Затем березу осторожно подняли краном и положили в стороне на землю…
Квартал этот давно построили. Стоят там жилые дома, школы. Толя Волин ведет сейчас стройку в новом микрорайоне, а береза стоит. Ее вновь посадили, когда траншея была закончена и фундамент заложен. И каждую осень роняет она листья на балконы дома, который строили люди Волина в ту ненастную осень.
…Иван Бунин в Париже, в эмиграции, со щемящей зоркостью писал, как сквозит весенний березовый лес, как летом под тяжелой маслянистой зеленью листьев ложатся густые тени, и душа наполняется восторгом и жаждой жизни. Восторгом широты твоей Родины и твоей близости к ней. Но в том-то и трагедия, что Родина была далеко…
И сейчас по вечерам в парижском кабаке «Тихий Дон» оглушительно рыдают скрипки. В табачном чаду, в туманной желтизне искусственного освещения, среди мусора иноземных слов, вплетающихся в русскую речь, в кадке растет береза. Осенью так же, как на тысячеверстных просторах России, в кабаке «Тихий Дон» листопад. Не оттого ли плачут они под стоны Изы Кремер, что кадочная березка никогда не заменит им Родины. Тоскуют наши соотечественники в Нью-Йорке и Париже, в Сан-Пауло и Мельбурне — в кабаках «а ля-рюс» листопад…

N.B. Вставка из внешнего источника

-- ==== Sys2Proof/Machine/Link.lean ====
section
/-!
DEFINITION. Sys2Proof/Machine/Link.lean: the torus and ring links: ports and routes (22 R362), flits (R360), delivery and replay (R361), the
messages that go out (log entry 92).
-/
namespace Sys2Proof.Machine

/-! ### Routes (R362) -/

/-- Torus X, Y and Z of a W4 (15 R276). -/
def w4Axis (w d : Nat) : Nat := match d with | 0 => slice w 23 16 | 1 => slice w 15 8 | _ => slice w 7 0

/-- The way along one dimension, plus or minus: the shorter way round, on a tie plus; none where the two coordinates agree. -/
def axisWay (n a b : Nat) : Option Bool :=
  if a = b then none
  else some (decide ((b + n - a % n) % n ≤ (a + n - b % n) % n))

/-- The port by which traffic for a W4 leaves another: first X, then Y, then Z. None where it is there. -/
def route (size : Nat → Nat) (from_ to_ : Nat) : Option Nat :=
  ([0, 1, 2].findSome? (fun d => (axisWay (size d) (w4Axis from_ d) (w4Axis to_ d)).map (fun plus => if plus then 2 * d else 2 * d + 1)))

/-- The port by which this W4's traffic for another leaves. -/
def State.routeTo (s : State) (to_ : Nat) : Option Nat := route Config.torusSize s.mod.self to_

/-! ### Flits (R360) -/

/-- A flit: the header, the 240 bytes of payload, the CRC-64 of both. -/
def flitOf (header : Nat) (payload : List Byte) : List Byte :=
  let body := leBytes header 8 ++ payload
  body ++ leBytes (crc64 body) 8

/-- A flit is whole: 256 bytes whose CRC-64 holds. -/
def flitOk (flit : List Byte) : Bool := flit.length == 256 && crc64 (flit.take 248) == leNat (flit.drop 248)

/-- The header and the payload of a flit. -/
def flitHeader (flit : List Byte) : Nat := leNat (flit.take 8)
def flitPayload (flit : List Byte) : List Byte := (flit.drop 8).take 240

/-- A port puts a payload on its link, and keeps the flit until the far end acknowledges it (R361); a link that is down carries nothing. What the
header holds besides is free (log entry 92). -/
def State.sendFlit (s : State) (p : Nat) (payload : List Byte) : State :=
  let v := s.port p
  if v.down then s
  else
    let f := flitOf (Config.flitHeader s.fresh) payload
    { s with fresh := s.fresh + 1 }.setPort p { v with wire := v.wire ++ [f], replay := v.replay ++ [f] }

/-- A message's bytes on a link, 240 to a flit. -/
def State.sendBytes (s : State) (p : Nat) (bytes : List Byte) : State :=
  (payloadsOf bytes).foldl (fun s c => s.sendFlit p c) s

/-! ### The loss of a link and of a W4 (R361; 13 R255) -/

/-- Link loss of a W4 for one context whose launch holds it (13 R255; 16 R305; 21 R355). -/
def State.linkLoss (s : State) (n w4 : Nat) (ranks : List Nat) : State :=
  match (s.ctx n).launch with
  | some l =>
    if (s.ctx n).st = .empty ∨ !(l.w4s.any (fun e => w4Coord e == w4)) then s
    else
      let s := s.record n ⟨6, 0, 0, 0, BitVec.ofNat 64 w4⟩
      let s := (s.ctx n).rings.foldl (fun s e => match e.2 with
        | some r => if r.chan ∧ bitAt r.orole 1 ∧ r.chEnd.peer = w4 then
            (match s.ring n e.1 with | some r => s.voidUnpublished n e.1 r | none => s) else s
        | none => s) s
      s.loseRanks n ranks
  | none => s

/-- A W4 counts as failed. -/
def State.loseW4 (s : State) (w4 : Nat) (ranks : List Nat) : State :=
  (upFrom 0 Config.contexts).foldl (fun s n => s.linkLoss n w4 ranks)
    { s with mod := { s.mod with failed := NatSet.mark s.mod.failed w4 true } }

/-- The W4s of the launches of this W4 to which traffic leaves by a port: those to which no route is left when it is down (R362). -/
def State.beyond (s : State) (port : Nat) : List Nat :=
  (((upFrom 0 Config.contexts).map (fun n => match (s.ctx n).launch with
    | some l => (l.w4s.map w4Coord).filter (fun w => s.routeTo w == some port)
    | none => [])).flatten).eraseDups

/-- A link goes down (R361): what was sent and not acknowledged is never delivered, and each W4 to which no route is left counts as failed (13
R255): those beyond the port, and `lost`, whose route is cut further on. -/
def State.portDown (s : State) (port : Nat) (lost ranks : List Nat) : State :=
  let s := s.setPort port { s.port port with down := true, replay := [] }
  ((s.beyond port ++ lost).eraseDups).foldl (fun s w => s.loseW4 w ranks) s

/-! ### Receiving (R361) -/

/-- What the header of a flit tells the sender here: the flits that the far end has received are kept no more; where it has rejected one, they are
replayed from there. -/
def Port.heard (p : Port) (header : Nat) : Port :=
  let p := { p with replay := p.replay.drop (Config.flitAcks header) }
  if Config.flitRejects header then { p with wire := p.wire ++ p.replay } else p

/-- A flit that has been delivered: what it carries is for this W4, or goes on its way. -/
def State.deliverFlit (s : State) (port : Nat) (flit : List Byte) : State :=
  let mine := fun (s : State) => s.setPort port { s.port port with got := (s.port port).got ++ [flitPayload flit] }
  if 6 ≤ port then mine s
  else match s.routeTo (Config.flitFor (flitHeader flit)) with
    | some p => s.sendFlit p (flitPayload flit)
    | none => mine s

/-- FLIT_RECEIVE (R360, R361): a flit whose CRC fails is rejected, with every flit after it until it is replayed; so flits are delivered once each
and in send order. One that fails 16 times in a row takes the link down; a link that is down delivers nothing, nor does any before bring-up is
complete (R369). Which flit is the one replayed, its
header says (log entry 92). -/
def execFlitReceive (port : Nat) (flit : List (BitVec 8)) (s : State) : Out :=
  eventStep s (fun s =>
    let p := s.port port
    let next := !p.rejects || Config.flitReplayed (flitHeader flit)
    if s.mod.ready = false ∨ p.down ∨ next = false then s
    else if flitOk flit then (s.setPort port ({ p with fails := 0, rejects := false }.heard (flitHeader flit))).deliverFlit port flit
    else
      let n := p.fails + 1
      if 16 ≤ n then (s.setPort port { p with fails := n, rejects := true }).portDown port [] []
      else s.setPort port { p with fails := n, rejects := true })

/-! ### Sending -/

/-- The port by which a message leaves: a carousel's by the ring port of its die (21 R345), one for another W4 by its route. What is for the
host or for this W4 takes no link. -/
def State.portOf (s : State) : OutMsg → Option Nat
  | .carousel die _ _ => some (6 + die)
  | .store w4 _ _ _ => s.routeTo w4
  | .storeAck w4 _ => s.routeTo w4
  | .lease w4 _ _ _ _ => s.routeTo w4
  | .launch to_ _ _ _ _ _ => s.routeTo (w4Coord to_)
  | .report to_ _ => s.routeTo (w4Coord to_)
  | .rise to_ => s.routeTo (w4Coord to_)
  | .fall to_ _ _ _ => s.routeTo (w4Coord to_)
  | .loss w4 _ _ => s.routeTo w4
  | .chData w4 _ _ _ _ => s.routeTo w4
  | .chPublish w4 _ _ _ _ => s.routeTo w4
  | .chAdvert w4 _ _ => s.routeTo w4
  | .data _ _ => none

/-- The bytes of a message: a carousel's as 21 R353 lays them out; the layout of the others is not given (log entry 92). -/
def messageBytes (f : Nat) : OutMsg → List Byte
  | .carousel _ wire _ => wire
  | _ => Config.messageBytes f

/-- A port takes the oldest message that leaves by it; none before bring-up is complete (R369). -/
def State.transmit (s : State) (p : Nat) : State :=
  if s.mod.ready = false then s
  else match takeFirst (fun m => s.portOf m == some p) s.outbox with
  | some (m, rest) => ({ s with outbox := rest, fresh := s.fresh + 1 } : State).sendBytes p (messageBytes s.fresh m)
  | none => s

end Sys2Proof.Machine
end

Вся жизнь русского человека связана с березой. Колыбель, первое грибное лукошко, желтые сережки над твоим окном, аллея в пушкинской усадьбе у Сороти и весенний березовый сок, который возвращал силы вышедшим из боя солдатам. Паустовский и Пришвин, Куинджи и Левитан… Не дыханье ли русской природы подарило этим сынам Отечества неповторимое сочетание красок, то глубинное слово, которое живет во всех нас, но выразить которое могут только великие…
Афанасий Волин не был великим человеком. И речь его была проста. Он крестьянствовал на Смоленщине, растил детей, а когда пришла война, ушел воевать. Дома остались с матерью сыновья. Самый младший — Толя, который строит сейчас дома в девятом микрорайоне. Он так и не рассказал: вспоминал ли в тот день, когда пересаживал березу, об отце, о трагедии своей семьи. Да и незачем, наверное, было ему об этом вспоминать: это всегда живет в нем.

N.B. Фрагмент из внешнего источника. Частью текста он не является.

/-- Changes of the table and debug halts (20 R341, R342; 24 R384): an LTTCMD write puts the staged entry where the rules allow it, a removal is accepted in LOADED, a resume
releases every waiting PROBE; anything else is refused, a value with another bit set or with two of the three commands among it (log entry 97); DBGCTL halts
or resumes the cores that it names in RUNNING, each of its bits by itself (the reading of log entry 66). Says that LTTCMD_WRITE, LTTCMD_REMOVE,
LTTCMD_RESUME, DBGCTL_HALT and DBGCTL_RESUME complete. -/
def Claim.TableChangesAndDebugHalts : Prop :=
  ∀ (s : State) (x : Nat) (v : BitVec 64), s.who = .device → s.mod.ready = true → x < 16 →
    (lttCommand v.toNat = some 12 →
      (∀ t, s.lttWrite x (slice v.toNat 11 0) = some t →
        exec (.lttcmdWrite x v) s = .next ((s.modCtx x (fun c => { c with ltt := t })).modCtx x (fun c => { c with lttRefused := false }))) ∧
      (s.lttWrite x (slice v.toNat 11 0) = none → exec (.lttcmdWrite x v) s = .next (s.modCtx x (fun c => { c with lttRefused := true })))) ∧
    (lttCommand v.toNat = none → exec (.lttcmdWrite x v) s = .next (s.modCtx x (fun c => { c with lttRefused := true }))) ∧
    (lttCommand v.toNat = some 13 →
      ((s.ctx x).st = .loaded → exec (.lttcmdRemove x v) s = .next ((s.modCtx x (fun c =>
        { c with ltt := Tbl.erase (slice v.toNat 11 0) c.ltt })).modCtx x (fun c => { c with lttRefused := false }))) ∧
      ((s.ctx x).st ≠ .loaded → exec (.lttcmdRemove x v) s = .next (s.modCtx x (fun c => { c with lttRefused := true })))) ∧
    (lttCommand v.toNat = some 16 → ∃ t, exec (.lttcmdResume x v) s = .next t ∧ (t.ctx x).probes = [] ∧ (t.ctx x).lttRefused = false ∧ t.ms = s.ms ∧
      (∀ c ∈ (s.ctx x).probes, ∀ a u r, (s.core c).wait = some ⟨.probe a, u, r⟩ → (t.core c).wait = none) ∧
      (∀ c, (t.core c).pc = (s.core c).pc ∧ (t.core c).regs = (s.core c).regs) ∧ (∀ c, c ∉ (s.ctx x).probes → t.core c = s.core c)) ∧
    (lttCommand v.toNat ≠ some 12 → lttCommand v.toNat ≠ none → exec (.lttcmdWrite x v) s = .next s) ∧
    ((bitAt v.toNat 0 = false ∨ (s.ctx x).st ≠ .running) → exec (.dbgctlHalt x v) s = .next s) ∧
    ((bitAt v.toNat 1 = false ∨ (s.ctx x).st ≠ .running) → exec (.dbgctlResume x v) s = .next s) ∧
    (bitAt v.toNat 0 = true → (s.ctx x).st = .running → exec (.dbgctlHalt x v) s = .next ((((s.ctx x).named v).foldl (fun s c => s.haltCore x c) s).endLaunch x)) ∧
    (bitAt v.toNat 1 = true → (s.ctx x).st = .running → exec (.dbgctlResume x v) s = .next (((s.ctx x).named v).foldl (fun s c => s.unhaltCore x c) s)) ∧
    (∀ c, ((s.haltCore x c).core c).debug = true ∧ ((s.core c).run = .on → (s.core c).wait = none → ((s.haltCore x c).core c).run = .halted) ∧
      ((s.core c).wait = none → ((s.haltCore x c).core c).pc = (s.core c).pc ∧ ((s.haltCore x c).core c).regs = (s.core c).regs))

/-! ### Events: the loss of a context, links, the module -/

/-- The loss of a context (24 R389): its state ends and STATE is EMPTY, its cores are free and hold nothing of it, its table, rings, sets, stages and launch are gone;
the page of every poisoned line that was consumed is retired; a loss that another W4 reports ends the context's part here. Says that LOSS_MESSAGE completes. -/
def Claim.ContextLoss : Prop :=
  ∀ (s : State) (n cause w4 : Nat) (pages : List Nat) (addr core : BitVec 64) (t : State), t = s.loseContext n cause addr core pages w4 →
    (t.ctx n).st = .empty ∧ (t.ctx n).ltt = [] ∧ (t.ctx n).rings = [] ∧ (t.ctx n).sets = [] ∧ (t.ctx n).stages = [] ∧ (t.ctx n).launch = none ∧
    (t.ctx n).coreList = [] ∧ (t.ctx n).stash = [] ∧
    (∀ c ∈ (s.ctx n).coreList, s.holder c = some n → t.holder c = none ∧ (t.core c).regs = [] ∧ (t.core c).queues = [] ∧ (t.core c).sems = [] ∧
      (t.core c).run = .off ∧ (t.core c).cycle = (s.core c).cycle) ∧
    (∀ y, (t.ctx y).st = (if y = n then .empty else (s.ctx y).st)) ∧
    (∀ k, NatSet.has t.ms.retired k = true ↔ NatSet.has s.ms.retired k = true ∨ ∃ p ∈ pages, k = p / 4096) ∧
    (∀ l w, (s.ctx n).launch = some l → (l.w4s.any (fun e => w4Coord e == w.toNat)) = true → s.who = .device →
      ((s.ctx n).st = .curtain ∨ (s.ctx n).st = .running ∨ (s.ctx n).st = .saved) →
      exec (.lossMessage n w) s = .next (s.loseContext n 16 0 0 [] w.toNat)) ∧
    (∀ w, s.who = .device → ((s.ctx n).st = .empty ∨ (s.ctx n).st = .loaded) → exec (.lossMessage n w) s = .next s)

/-- The links (22 R360-R362, R369): a flit is a header of 8 bytes, 240 of payload and their CRC-64; one whose CRC holds is delivered here or on its
way; one that fails is rejected, with every flit after it until it is replayed; the sixteenth failure in a row takes the link down (log entry 67): what was not
acknowledged is never delivered, and each W4 of a launch beyond it counts as failed. Traffic goes in X, then Y, then Z, the shorter way, on a tie plus. Ports,
header fields and filling are the model's (log entry 92). Says that FLIT_RECEIVE and LINK_DOWN complete. -/
def Claim.FlitsAndRoutes : Prop :=
  ∀ (s : State) (p h : Nat) (flit : List (BitVec 8)) (v : Port), s.who = .device → v = s.port p →
    ((s.mod.ready = false ∨ v.down = true ∨ (v.rejects = true ∧ Config.flitReplayed (leNat (flit.take 8)) = false)) →
      exec (.flitReceive p flit) s = .next s) ∧
    (s.mod.ready = true → v.down = false → (v.rejects = false ∨ Config.flitReplayed (leNat (flit.take 8)) = true) →
      (flit.length = 256 → crc64 (flit.take 248) = leNat (flit.drop 248) → exec (.flitReceive p flit) s =
        .next ((s.setPort p (({ v with fails := 0, rejects := false } : Port).heard (leNat (flit.take 8)))).deliverFlit p flit)) ∧
      ((flit.length ≠ 256 ∨ crc64 (flit.take 248) ≠ leNat (flit.drop 248)) →
        (v.fails < 15 → exec (.flitReceive p flit) s = .next (s.setPort p { v with fails := v.fails + 1, rejects := true })) ∧
        (15 ≤ v.fails → exec (.flitReceive p flit) s =
          .next ((s.setPort p { v with fails := v.fails + 1, rejects := true }).portDown p [] [])))) ∧
    ((6 ≤ p ∨ s.routeTo (Config.flitFor (leNat (flit.take 8))) = none) →
      s.deliverFlit p flit = s.setPort p { v with got := v.got ++ [(flit.drop 8).take 240] }) ∧
    (∀ o, p < 6 → s.routeTo (Config.flitFor (leNat (flit.take 8))) = some o → s.deliverFlit p flit = s.sendFlit o ((flit.drop 8).take 240)) ∧
    (∀ payload, payload.length = 240 →
      (flitOf h payload).length = 256 ∧ crc64 ((flitOf h payload).take 248) = leNat ((flitOf h payload).drop 248) ∧
      ((flitOf h payload).drop 8).take 240 = payload) ∧
    (∀ bytes, (∀ c ∈ payloadsOf bytes, c.length = 240) ∧ (payloadsOf bytes).flatten.take bytes.length = bytes) ∧
    (∀ payload, (v.down = true → s.sendFlit p payload = s) ∧
      (v.down = false → ∃ f, ((s.sendFlit p payload).port p).wire = v.wire ++ [f] ∧ ((s.sendFlit p payload).port p).replay = v.replay ++ [f])) ∧
    (∀ lost ranks u, u = s.setPort p { v with down := true, replay := [] } →
      exec (.linkDown p lost ranks) s = .next (((u.beyond p ++ lost.map BitVec.toNat).eraseDups).foldl (fun t w => t.loseW4 w ranks) u)) ∧
    (∀ w, w ∈ s.beyond p ↔ ∃ n < 16, ∃ l, (s.ctx n).launch = some l ∧ ∃ e ∈ l.w4s, e.toNat % 2 ^ 24 = w ∧ s.routeTo w = some p) ∧
    (∀ w : BitVec 24, (∀ x < 16, (s.ctx x).launch = none) → ∃ t, exec (.linkDown p [w] []) s = .next t ∧ (t.port p).down = true ∧ (t.port p).replay = [] ∧
      NatSet.has t.mod.failed w.toNat = true ∧ t.ms = s.ms ∧ t.cores = s.cores ∧ t.ctxs = s.ctxs) ∧
    (∀ (size : Nat → Nat) (a b d : Nat), d < 3 → (∀ e < d, w4Axis a e = w4Axis b e) → w4Axis a d < size d → w4Axis b d < size d →
      (w4Axis a d ≠ w4Axis b d → route size a b = some (2 * d + (if (w4Axis b d + size d - w4Axis a d) % size d ≤
        (w4Axis a d + size d - w4Axis b d) % size d then 0 else 1)))) ∧
    (∀ (size : Nat → Nat) (a b : Nat), (∀ e < 3, w4Axis a e = w4Axis b e) → route size a b = none)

…Ранней весной сорок пятого года, за два месяца до праздничного салюта, вернулся в свою деревню Калиновка Афанасий Волин. Шофер помог ему слезть с полуторки, подал костыли. Ногу Афанасий Иванович потерял в бою под Оршей.
Тихо двинулся солдат по проселочной дороге. Вот и знакомый поворот. Первое, что он увидел, — это обгоревшие печные трубы. Вот здесь был его дом, а перед домом — яблоневый сад… У реки Афанасий обнаружил три землянки. Там ютились все оставшиеся в живых. Тетка Анисья рассказала, что старшие сыновья его в армии, младшего, Толика, взял дед из соседней деревни, а жену фашисты повесили за связь с партизанами. Тетка Анисья вылезла из землянки и показала: «Вон, на той березе». Афанасий даже сжался весь: береза была его… Дерево посадил перед домом в день своей свадьбы прадед.
Остаток дня, до темноты, просидел под березой солдат. Утром пошел за Толькой. Он разучился плакать — схватил, помял руками худые плечи сына.
— Мамку, мамку-то они как! Прямо по снегу тащили…
— Нельзя нам плакать, сынок. Нужно жить дальше.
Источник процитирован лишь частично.